See my post on this very subject here.

Does anyone know how to find the financial impact statement for a bill? In the CoJ committee meeting, they spoke as if this was something worked up for every bill.

This bill has been to CoJ, and already assigned to a sub-committee, so it would appear that it passed Chairman Albo's criteria for no or low financial impact.

Seems that would be worth a question to the chairman.

TFred
Miller's bill from last Session, HB 2136, in fact had a fiscal impact statement.

Curiously, his bill for this Session does not. Neither does Senator Reynolds. That seems incorrect.

These bills would certainly affect local government expenditures.

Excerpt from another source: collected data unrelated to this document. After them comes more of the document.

-- ==== Sys2Proof/Machine/Access.lean ====
section
/-! DEFINITION. Accesses at the home: recalls before an access (R118, R154, R155, R160), reads, landing writes
and atomics on pool lines and scratchpads, with their protection (R424, R425). -/

namespace Sys2Proof.Machine

/-! ### What an access waits for -/

/-- How an access uses a line: reads it, writes it, or takes it for ownership. -/
inductive Use
  | read | write | own
  deriving DecidableEq, Repr, Inhabited

/-- The copies to take back before an access by a holder, or by none (R118, R160). -/
def toRecall (s : State) (line : Nat) (u : Use) (me : Option (Fin 34)) : List (Fin 34 × Bool) :=
  match dirEntry s line with
  | none => []
  | some e =>
    match e.st with
    | .owned x => if some x = me then [] else [(x, true)]
    | .shared v =>
      if u = .read then []
      else ((holders (.shared v)).filter fun x => decide (some x ≠ me)).map fun x => (x, false)

/-- A read waits for the line's partner copy (R420). -/
def lineWanted (s : State) (line : Nat) : Bool := s.coh.blocked.any fun b => b.wants.contains line

/-- The line has an operation in progress: a recall whose data count, a mirrored write, or a climb of the ladder to the
partner (R123, R420). -/
def lineBusy (s : State) (line : Nat) : Bool :=
  s.coh.recalls.any (fun r => r.line == line && !r.drop) || s.partnerW.any (fun m => m.lines.contains line)
    || lineWanted s line

/-- The line has an access in progress for R154. -/
def lineInUse (s : State) (line : Nat) : Bool :=
  lineBusy s line || s.coh.blocked.any fun b => b.lines.contains line

/-- Sets of a directory slice (R154): 16 entries in each, 4,194,304 in all (R23). -/
def dirSets : Nat := 262144

/-- The directory set of a line: its quadrant's slice and the set in it (R153, R154). -/
def sameSet (a b : Nat) : Bool := lineQuad a == lineQuad b && Config.dirSet a % dirSets == Config.dirSet b % dirSets

/-- Makes room for a new directory entry (R154): the lines to wait for. With the set full the oldest entry
without an access in progress is recalled; with none such, the access tries again when something completes, and so
goes on at the first access of the set that does. -/
def dirRoom (s : State) (line : Nat) (homeOfLine : Nat → Option LineHome) : State × List Nat :=
  if (dirEntry s line).isSome then (s, [])
  else
    let es := s.coh.dir.filter fun e => sameSet e.line line
    if es.length < dirWays then (s, [])
    else
      match es.find? fun e => !lineInUse s e.line with
      | none => (s, [line])
      | some e =>
        match homeOfLine e.line with
        | none => (dirDrop s e.line, [])
        | some h =>
          let own := match e.st with
            | .owned _ => true
            | _ => false
          ((holders e.st).foldl (fun s x => snoop s h x own false) s, [e.line])

/-- The region line that a pool line belongs to, searched over the tables (for evictions). -/
def homeOfLine (s : State) (line : Nat) : Option LineHome :=
  let g := line / 1024
  let inRegion := fun (ri : Nat) (r : Region) =>
    (List.range r.dataGranules).findSome? fun i =>
      if granuleOf s ri r i = some g then some (⟨ri, r, i, line % 1024, line⟩ : LineHome) else none
  match s.rgn.regions.findSome? fun e => if e.2.isBacked then none else inRegion e.1 e.2 with
  | some h => some h
  | none =>
    match (s.rgn.ranges ++ s.rgn.leaving).find? fun e => decide (e.kind = .page) && decide (e.granule.toNat ≤ g) &&
        decide (g < e.granule.toNat + e.length / 65536) with
    | some e => lineHome s e.region (e.start + (g - e.granule.toNat) * 65536 + line % 1024 * 64)
    | none =>
      match s.rgn.pageJobs.find? fun j => j.out && j.granule.toNat == g with
      | some j => lineHome s j.region (j.page * 65536 + line % 1024 * 64)
      | none => (List.range 2).findSome? fun p => if hpPresent s p then inRegion (ringIndex p) (ringRegion s p) else none

/-- Sends the snoops an access needs and answers the lines it must wait for. -/
def prepare (s : State) (hs : List LineHome) (u : Use) (me : Option (Fin 34)) (entry : Bool) : State × List Nat :=
  hs.foldl (fun (s, w) h =>
    let rs := toRecall s h.line u me
    let busy := lineBusy s h.line
    let s := if busy then s else rs.foldl (fun s x => snoop s h x.1 x.2 false) s
    let w := if rs ≠ [] ∨ busy then w ++ [h.line] else w
    if entry ∧ rs = [] ∧ !busy then
      let (s, v) := dirRoom s h.line (homeOfLine s)
      (s, w ++ v)
    else (s, w)) (s, [])

/-- Leaves an access waiting for lines, with the read failures that it will meet. -/
def block (s : State) (w : Waiter) (reg off : Nat) (lines got : List Nat) (fs : List ReadFault) : State :=
  s.onCoh fun c => { c with blocked := c.blocked ++ [⟨w, reg, off, lines, [], got, fs⟩] }

/-- Leaves an access waiting for lines that only the partner holds. Its failures on other lines have been met. -/
def awaitPartner (s : State) (w : Waiter) (reg off : Nat) (wants got : List Nat) : State :=
  s.onCoh fun c => { c with blocked := c.blocked ++ [⟨w, reg, off, [], wants, got, []⟩] }

/-! ### Reading -/

/-- Reads the pieces of an access. Each result is the piece's bytes, poison, or the need of the partner. -/
def readPieces (s : State) (ri : Nat) (ps : List Piece) (fs : List ReadFault) (got : List Nat) (source : Byte) :
    State × List (Nat × LineRes) :=
  ps.foldl (fun (s, out) p =>
    match lineHome s ri p.off with
    | none => (s, out ++ [(0, .poisoned)])
    | some h =>
      let (s, r) := readLine s h fs got source
      (s, out ++ [(h.line, match r with
        | .data d => .data ((d.drop (p.off % 64)).take p.len)
        | x => x)])) (s, [])

def anyPoison (l : List (Nat × LineRes)) : Bool := l.any fun x => x.2 == .poisoned
def wantsOf (l : List (Nat × LineRes)) : List Nat := (l.filter fun x => x.2 == .partner).map Prod.fst
def joinData (l : List (Nat × LineRes)) : List Byte := l.flatMap fun x =>
  match x.2 with
  | .data d => d
  | _ => []

/-! ### Partner traffic (R425) -/

/-- Metadata bytes 68 to 71 of a line image. -/
def metaBytes (m : LineMeta) : List Byte :=
  leBytes 2 m.tenant.toNat ++ [m.epoch,
    BitVec.ofNat 8 (b2n m.poison + 2 * b2n m.copy + 4 * b2n m.parity + 8 * m.dpoison.toNat)]

def imageBytes (data : List Byte) (m : LineMeta) : List Byte := padTo 64 data ++ metaBytes m

/-- The header of partner messages. -/
def partnerHead (msg count granule first : Nat) : List Byte :=
  [BitVec.ofNat 8 msg, BitVec.ofNat 8 count] ++ zeros 2 ++ leBytes 4 granule ++ leBytes 2 first ++ zeros 6

/-- Reads a line from the partner, unless it is being read. -/
def partnerReadReq (s : State) (h : LineHome) : State :=
  if s.xp.ops.any (fun o => o.cause == .partnerRead h.line) || s.xp.wait.any (fun o => o.cause == .partnerRead h.line) then s
  else sendMgmt s (.partnerRead h.line) h.r.partner (partnerHead 0x91 1 (partnerGranule h.r h.gi) h.m)

/-- Sends the PARTNER_WRITEs of a write: one for each run of up to 29 lines of one granule. -/
def partnerWrites (s : State) (wid reg : Nat) (node : Node) (imgs : List (Nat × Nat × List Byte)) : State × Nat :=
  let runs := imgs.foldl (fun (acc : List (Nat × Nat × List (List Byte))) x =>
    match acc.getLast? with
    | some (g, f, l) =>
      if g = x.1 ∧ f + l.length = x.2.1 ∧ l.length < 29 then acc.dropLast ++ [(g, f, l ++ [x.2.2])]
      else acc ++ [(x.1, x.2.1, [x.2.2])]
    | none => [(x.1, x.2.1, [x.2.2])]) []
  (runs.foldl (fun s r => sendMgmt s (.partnerWrite wid reg) node
    (partnerHead 0x90 r.2.2.length r.1 r.2.1 ++ r.2.2.flatten)) s, runs.length)

/-- A region whose writes wait for its partner (R424, R433). -/
def partnered (r : Region) : Bool := r.protection == 3 && !r.partnerLost

/-! ### Landing -/

/-- A line's part of a write: its home, the byte mask and the line's new bytes where the mask is set. -/
structure LineWrite where
  h    : LineHome
  mask : Nat
  data : List Byte
  deriving DecidableEq, Repr, Inhabited

def fullMask : Nat := 2 ^ 64 - 1

/-- The line writes of a write of bytes to a region. -/
def lineWrites (s : State) (ri off : Nat) (bytes : List Byte) : List LineWrite :=
  (pieces off bytes.length).filterMap fun p =>
    (lineHome s ri p.off).map fun h =>
      ⟨h, (2 ^ p.len - 1) <<< (p.off % 64), padTo 64 (zeros (p.off % 64) ++ (bytes.drop p.at_).take p.len)⟩

/-- Whether a line write lands (R165, R431): not on a line that nothing serves, and not in part on poison. -/
def lands (s : State) (w : LineWrite) : Bool :=
  lineServed s w.h && (w.mask == fullMask || !currentPoison s w.h)

/-- The bytes of the line after a line write. -/
def written (s : State) (w : LineWrite) : List Byte := maskMerge w.mask (currentData s w.h) w.data

def maskCount (m : Nat) : Nat := (bitList m 64).length

/-- Lands one line write, with its protection here; the number of bytes that landed, or none where it did
not land. -/
def landLine (s : State) (w : LineWrite) : State × Option Nat :=
  if !lineServed s w.h then (lostAccess s w.h 2, none)
  else if !lands s w then (s, none)
  else if w.mask = 0 then (s, some 0)
  else (storeLine s w.h (written s w) false, some (maskCount w.mask))

/-- Lands the lines of a write; whether all landed, and the bytes landed. -/
def landAll (s : State) (ws : List LineWrite) : State × Bool × Nat :=
  ws.foldl (fun (s, ok, n) w =>
    let (s, r) := landLine s w
    match r with
    | some k => (s, ok, n + k)
    | none => (s, false, n)) (s, true, 0)

/-- Whether a write sends anything to the partner. -/
def mirrorNeeded (s : State) (r : Region) (ws : List LineWrite) : Bool :=
  partnered r && ws.any fun w => lands s w && w.mask != 0

/-- Sends a write to the partner first (R424): the write waits as `who` until it is acknowledged. -/
def mirrorWrite (s : State) (who : Waiter) (reg off : Nat) (r : Region) (ws : List LineWrite) : State :=
  let wid := s.widNext
  let imgs := (ws.filter fun w => lands s w && w.mask != 0).map fun w =>
    (partnerGranule r w.h.gi, w.h.m, imageBytes (written s w)
      ⟨r.tenant, (lineMeta s w.h.line r.tenant).epoch + 1, false, true, false, 0⟩)
  let s := { s with widNext := wid + 1 }
  let (s, n) := partnerWrites s wid reg r.partner imgs
  { s with partnerW := s.partnerW ++ [⟨wid, who, reg, off, ws.map fun w => w.h.line, n⟩] }

/-- Sends lines of a partnered region, as they stand here now, to the partner (R419, R424). They are busy until it has
acknowledged them: what follows on them, and `who`, waits. -/
def partnerKeep (s : State) (who : Waiter) (ri : Nat) (r : Region) (hs : List LineHome) : State :=
  if partnered r ∧ hs ≠ [] then
    let wid := s.widNext
    let imgs := hs.map fun h =>
      (partnerGranule r h.gi, h.m, imageBytes (lineData s h.line) { lineMeta s h.line r.tenant with copy := true })
    let (s, n) := partnerWrites { s with widNext := wid + 1 } wid ri r.partner imgs
    { s with partnerW := s.partnerW ++ [⟨wid, who, ri, 0, hs.map LineHome.line, n⟩] }
  else s

/-- The partner's copy of one line that has just been written or poisoned here. -/
def partnerLine (s : State) (h : LineHome) : State := partnerKeep s .kept h.ri h.r [h]

/-- A region's lines may be owned: writes to it are allowed (R82, R173, R702). A request for ownership of any other line
gets a SHARED copy. DEDUCED (log entry 179). -/
def ownable (r : Region) : Bool := r.canWrite && !r.isCast && !r.sealedNow

/-! ### Scratchpads (R65, R296) -/

def readScratch (s : State) (r : Region) (off n : Nat) : List Byte := s.pool.scratch.readN (scratchAddr r off) n
def writeScratch (s : State) (r : Region) (off : Nat) (bytes : List Byte) : State :=
  s.onPool fun p => { p with scratch := p.scratch.writeN (scratchAddr r off) bytes }

/-- Lines that pieces lie on. -/
def homesOf (s : State) (ri : Nat) (ps : List Piece) : List LineHome := ps.filterMap fun p => lineHome s ri p.off

/-- Whether a line of a region may be cached where a requester is (R156). -/
def cacheableFor (s : State) (r : Region) (cell : Bool) : Bool :=
  !r.isScratch && (cell || r.isCast || (r.sharing == 1 && decide (s.cfg.racks ≤ 4)))

end Sys2Proof.Machine
end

That would implicate this code section, § 30-19.03: Estimates to be prepared for legislation affecting local government expenditures and revenues.

These bills would also swell the local jail populations, at least in some localities. That would implicate this code section, § 30-19.1:4: Increase in terms of imprisonment or commitment; fiscal impact statements; appropriations for operating costs.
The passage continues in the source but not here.